* **Required work**:
Return exactly the lines below, starting with the one that has "encodings (R66) -/" and going on through the one that has "[yField, BitVec.extractLsb'_toNat, Nat.shiftRight_eq_div_pow]".

+ + + +

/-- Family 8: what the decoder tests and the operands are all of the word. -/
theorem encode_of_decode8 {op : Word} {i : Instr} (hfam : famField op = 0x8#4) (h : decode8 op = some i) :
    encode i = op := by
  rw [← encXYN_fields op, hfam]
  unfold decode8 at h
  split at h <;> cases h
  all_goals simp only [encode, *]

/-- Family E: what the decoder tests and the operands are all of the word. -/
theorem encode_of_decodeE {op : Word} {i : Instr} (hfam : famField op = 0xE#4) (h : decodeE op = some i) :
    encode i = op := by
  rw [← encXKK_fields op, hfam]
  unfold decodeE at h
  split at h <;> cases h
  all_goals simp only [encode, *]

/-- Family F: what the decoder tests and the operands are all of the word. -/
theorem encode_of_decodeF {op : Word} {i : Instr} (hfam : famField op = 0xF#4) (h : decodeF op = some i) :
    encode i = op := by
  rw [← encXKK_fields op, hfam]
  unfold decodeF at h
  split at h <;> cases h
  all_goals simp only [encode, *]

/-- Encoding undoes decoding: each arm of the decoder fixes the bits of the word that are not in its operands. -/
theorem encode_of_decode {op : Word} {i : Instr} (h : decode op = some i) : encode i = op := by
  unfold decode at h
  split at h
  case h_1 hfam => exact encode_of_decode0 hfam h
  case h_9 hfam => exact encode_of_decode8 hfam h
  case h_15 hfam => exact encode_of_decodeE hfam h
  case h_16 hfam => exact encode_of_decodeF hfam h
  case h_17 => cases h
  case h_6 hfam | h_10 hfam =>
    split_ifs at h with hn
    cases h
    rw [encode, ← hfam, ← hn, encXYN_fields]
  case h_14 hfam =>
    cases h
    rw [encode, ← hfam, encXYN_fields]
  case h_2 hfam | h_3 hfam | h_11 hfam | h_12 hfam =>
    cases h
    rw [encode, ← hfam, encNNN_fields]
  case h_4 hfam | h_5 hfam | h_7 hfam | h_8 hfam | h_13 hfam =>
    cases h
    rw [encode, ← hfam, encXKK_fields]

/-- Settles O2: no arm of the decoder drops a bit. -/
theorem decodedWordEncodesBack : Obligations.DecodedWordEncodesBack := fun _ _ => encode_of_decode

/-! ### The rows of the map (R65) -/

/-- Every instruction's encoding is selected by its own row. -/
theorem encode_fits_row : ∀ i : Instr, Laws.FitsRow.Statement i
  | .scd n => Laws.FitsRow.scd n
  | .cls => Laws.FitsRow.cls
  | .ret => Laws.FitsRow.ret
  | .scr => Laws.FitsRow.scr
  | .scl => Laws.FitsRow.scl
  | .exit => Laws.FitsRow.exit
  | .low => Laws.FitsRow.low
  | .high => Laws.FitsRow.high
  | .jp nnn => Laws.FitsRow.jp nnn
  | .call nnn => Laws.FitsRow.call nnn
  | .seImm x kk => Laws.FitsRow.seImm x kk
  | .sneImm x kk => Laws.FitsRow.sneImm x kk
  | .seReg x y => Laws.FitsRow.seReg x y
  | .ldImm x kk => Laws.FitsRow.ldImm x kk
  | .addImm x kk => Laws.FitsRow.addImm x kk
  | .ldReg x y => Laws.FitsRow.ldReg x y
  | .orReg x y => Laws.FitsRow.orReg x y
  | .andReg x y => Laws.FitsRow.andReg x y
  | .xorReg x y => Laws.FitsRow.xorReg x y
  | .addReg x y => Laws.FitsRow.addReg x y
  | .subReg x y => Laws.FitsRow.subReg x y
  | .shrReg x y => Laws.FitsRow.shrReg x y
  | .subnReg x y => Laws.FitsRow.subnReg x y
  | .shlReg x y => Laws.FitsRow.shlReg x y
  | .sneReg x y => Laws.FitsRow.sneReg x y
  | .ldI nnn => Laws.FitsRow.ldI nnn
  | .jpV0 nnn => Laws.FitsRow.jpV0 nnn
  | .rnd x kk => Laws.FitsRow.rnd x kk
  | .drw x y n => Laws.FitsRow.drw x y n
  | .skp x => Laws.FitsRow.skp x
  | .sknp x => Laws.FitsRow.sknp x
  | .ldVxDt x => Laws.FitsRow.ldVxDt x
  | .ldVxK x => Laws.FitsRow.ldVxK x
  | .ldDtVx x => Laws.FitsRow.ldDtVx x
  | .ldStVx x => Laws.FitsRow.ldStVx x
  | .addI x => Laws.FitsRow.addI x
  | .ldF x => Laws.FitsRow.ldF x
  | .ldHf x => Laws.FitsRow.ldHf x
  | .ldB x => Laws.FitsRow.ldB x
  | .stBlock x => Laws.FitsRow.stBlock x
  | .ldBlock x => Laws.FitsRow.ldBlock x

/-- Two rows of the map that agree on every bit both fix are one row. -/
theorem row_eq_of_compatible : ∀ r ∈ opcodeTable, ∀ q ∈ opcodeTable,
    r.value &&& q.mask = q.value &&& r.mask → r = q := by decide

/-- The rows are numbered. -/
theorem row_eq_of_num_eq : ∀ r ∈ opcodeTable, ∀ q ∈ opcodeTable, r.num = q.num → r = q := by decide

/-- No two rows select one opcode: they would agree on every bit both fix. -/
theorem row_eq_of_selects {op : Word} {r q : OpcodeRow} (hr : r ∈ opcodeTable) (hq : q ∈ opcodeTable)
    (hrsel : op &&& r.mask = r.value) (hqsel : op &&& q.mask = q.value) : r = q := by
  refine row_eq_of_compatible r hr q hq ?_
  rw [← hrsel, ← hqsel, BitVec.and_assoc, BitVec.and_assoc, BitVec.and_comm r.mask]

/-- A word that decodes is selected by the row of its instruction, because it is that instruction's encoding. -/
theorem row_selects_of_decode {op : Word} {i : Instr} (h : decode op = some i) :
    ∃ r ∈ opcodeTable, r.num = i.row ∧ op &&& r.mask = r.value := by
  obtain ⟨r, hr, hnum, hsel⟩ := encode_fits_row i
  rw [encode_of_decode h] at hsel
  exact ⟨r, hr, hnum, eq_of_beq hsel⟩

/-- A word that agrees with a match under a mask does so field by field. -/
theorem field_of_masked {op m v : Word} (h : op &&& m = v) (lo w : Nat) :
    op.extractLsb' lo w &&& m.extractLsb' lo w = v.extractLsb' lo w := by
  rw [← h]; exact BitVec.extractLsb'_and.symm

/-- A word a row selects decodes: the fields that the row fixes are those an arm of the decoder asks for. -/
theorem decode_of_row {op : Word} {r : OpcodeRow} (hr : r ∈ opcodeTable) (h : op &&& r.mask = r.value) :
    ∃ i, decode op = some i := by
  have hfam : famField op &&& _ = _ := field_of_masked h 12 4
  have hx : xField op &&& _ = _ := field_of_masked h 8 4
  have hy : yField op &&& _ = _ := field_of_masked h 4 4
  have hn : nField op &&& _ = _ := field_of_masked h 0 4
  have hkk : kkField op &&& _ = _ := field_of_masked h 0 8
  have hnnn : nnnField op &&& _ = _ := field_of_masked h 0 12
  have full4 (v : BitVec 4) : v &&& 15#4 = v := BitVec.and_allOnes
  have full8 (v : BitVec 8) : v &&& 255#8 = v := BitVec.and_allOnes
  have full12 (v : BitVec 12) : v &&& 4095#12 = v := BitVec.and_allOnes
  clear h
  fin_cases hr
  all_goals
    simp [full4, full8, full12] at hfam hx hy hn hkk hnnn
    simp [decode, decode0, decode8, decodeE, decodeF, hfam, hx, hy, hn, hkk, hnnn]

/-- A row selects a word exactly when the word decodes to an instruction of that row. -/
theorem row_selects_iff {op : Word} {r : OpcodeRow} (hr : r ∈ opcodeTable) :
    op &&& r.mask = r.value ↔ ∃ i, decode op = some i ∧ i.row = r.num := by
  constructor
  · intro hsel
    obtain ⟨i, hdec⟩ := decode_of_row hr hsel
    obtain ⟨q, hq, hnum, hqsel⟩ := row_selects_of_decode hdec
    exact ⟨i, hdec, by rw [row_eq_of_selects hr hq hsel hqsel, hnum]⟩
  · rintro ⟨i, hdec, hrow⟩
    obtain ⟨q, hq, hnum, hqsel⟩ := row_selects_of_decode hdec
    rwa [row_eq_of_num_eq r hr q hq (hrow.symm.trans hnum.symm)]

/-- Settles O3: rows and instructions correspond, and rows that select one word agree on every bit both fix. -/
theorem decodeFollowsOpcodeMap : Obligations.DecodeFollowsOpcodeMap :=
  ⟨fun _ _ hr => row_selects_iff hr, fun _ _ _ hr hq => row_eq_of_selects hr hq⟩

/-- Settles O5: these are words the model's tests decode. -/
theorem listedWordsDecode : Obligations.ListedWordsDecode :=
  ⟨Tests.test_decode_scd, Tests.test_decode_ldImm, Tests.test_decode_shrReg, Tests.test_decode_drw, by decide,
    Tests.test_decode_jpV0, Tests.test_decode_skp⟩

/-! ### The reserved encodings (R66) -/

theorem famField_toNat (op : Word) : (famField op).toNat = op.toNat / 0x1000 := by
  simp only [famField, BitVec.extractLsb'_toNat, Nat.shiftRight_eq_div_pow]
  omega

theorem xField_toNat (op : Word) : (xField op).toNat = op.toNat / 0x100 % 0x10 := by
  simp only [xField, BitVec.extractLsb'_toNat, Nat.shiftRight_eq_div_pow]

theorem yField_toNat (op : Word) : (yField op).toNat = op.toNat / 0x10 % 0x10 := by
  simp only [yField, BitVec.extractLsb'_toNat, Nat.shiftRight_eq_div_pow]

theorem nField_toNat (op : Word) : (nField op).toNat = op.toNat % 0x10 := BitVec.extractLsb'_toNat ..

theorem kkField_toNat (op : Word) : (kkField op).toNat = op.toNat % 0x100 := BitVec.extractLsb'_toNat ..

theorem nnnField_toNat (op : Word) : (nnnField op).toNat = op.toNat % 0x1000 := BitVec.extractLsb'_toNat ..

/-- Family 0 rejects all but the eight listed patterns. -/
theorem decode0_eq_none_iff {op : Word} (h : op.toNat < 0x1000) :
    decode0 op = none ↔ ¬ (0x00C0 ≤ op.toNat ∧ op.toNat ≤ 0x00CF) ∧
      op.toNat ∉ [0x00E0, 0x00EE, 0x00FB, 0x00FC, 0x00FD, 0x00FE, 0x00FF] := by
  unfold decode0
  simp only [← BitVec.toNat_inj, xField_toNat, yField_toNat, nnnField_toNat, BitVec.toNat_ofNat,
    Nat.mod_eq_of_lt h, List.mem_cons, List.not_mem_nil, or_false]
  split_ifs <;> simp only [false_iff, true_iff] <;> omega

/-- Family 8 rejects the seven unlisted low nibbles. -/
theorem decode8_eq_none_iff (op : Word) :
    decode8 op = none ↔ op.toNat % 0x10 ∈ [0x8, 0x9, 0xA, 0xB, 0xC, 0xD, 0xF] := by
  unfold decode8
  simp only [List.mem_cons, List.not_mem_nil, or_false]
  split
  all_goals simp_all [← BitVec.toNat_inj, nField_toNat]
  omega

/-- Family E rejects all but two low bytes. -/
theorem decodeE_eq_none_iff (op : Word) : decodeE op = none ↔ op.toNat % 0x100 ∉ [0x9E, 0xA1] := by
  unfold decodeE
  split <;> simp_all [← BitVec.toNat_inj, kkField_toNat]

+ + + +

* **Solution to this exercise**:
/-! ### The reserved encodings (R66) -/

theorem famField_toNat (op : Word) : (famField op).toNat = op.toNat / 0x1000 := by
  simp only [famField, BitVec.extractLsb'_toNat, Nat.shiftRight_eq_div_pow]
  omega

theorem xField_toNat (op : Word) : (xField op).toNat = op.toNat / 0x100 % 0x10 := by
  simp only [xField, BitVec.extractLsb'_toNat, Nat.shiftRight_eq_div_pow]

theorem yField_toNat (op : Word) : (yField op).toNat = op.toNat / 0x10 % 0x10 := by
  simp only [yField, BitVec.extractLsb'_toNat, Nat.shiftRight_eq_div_pow]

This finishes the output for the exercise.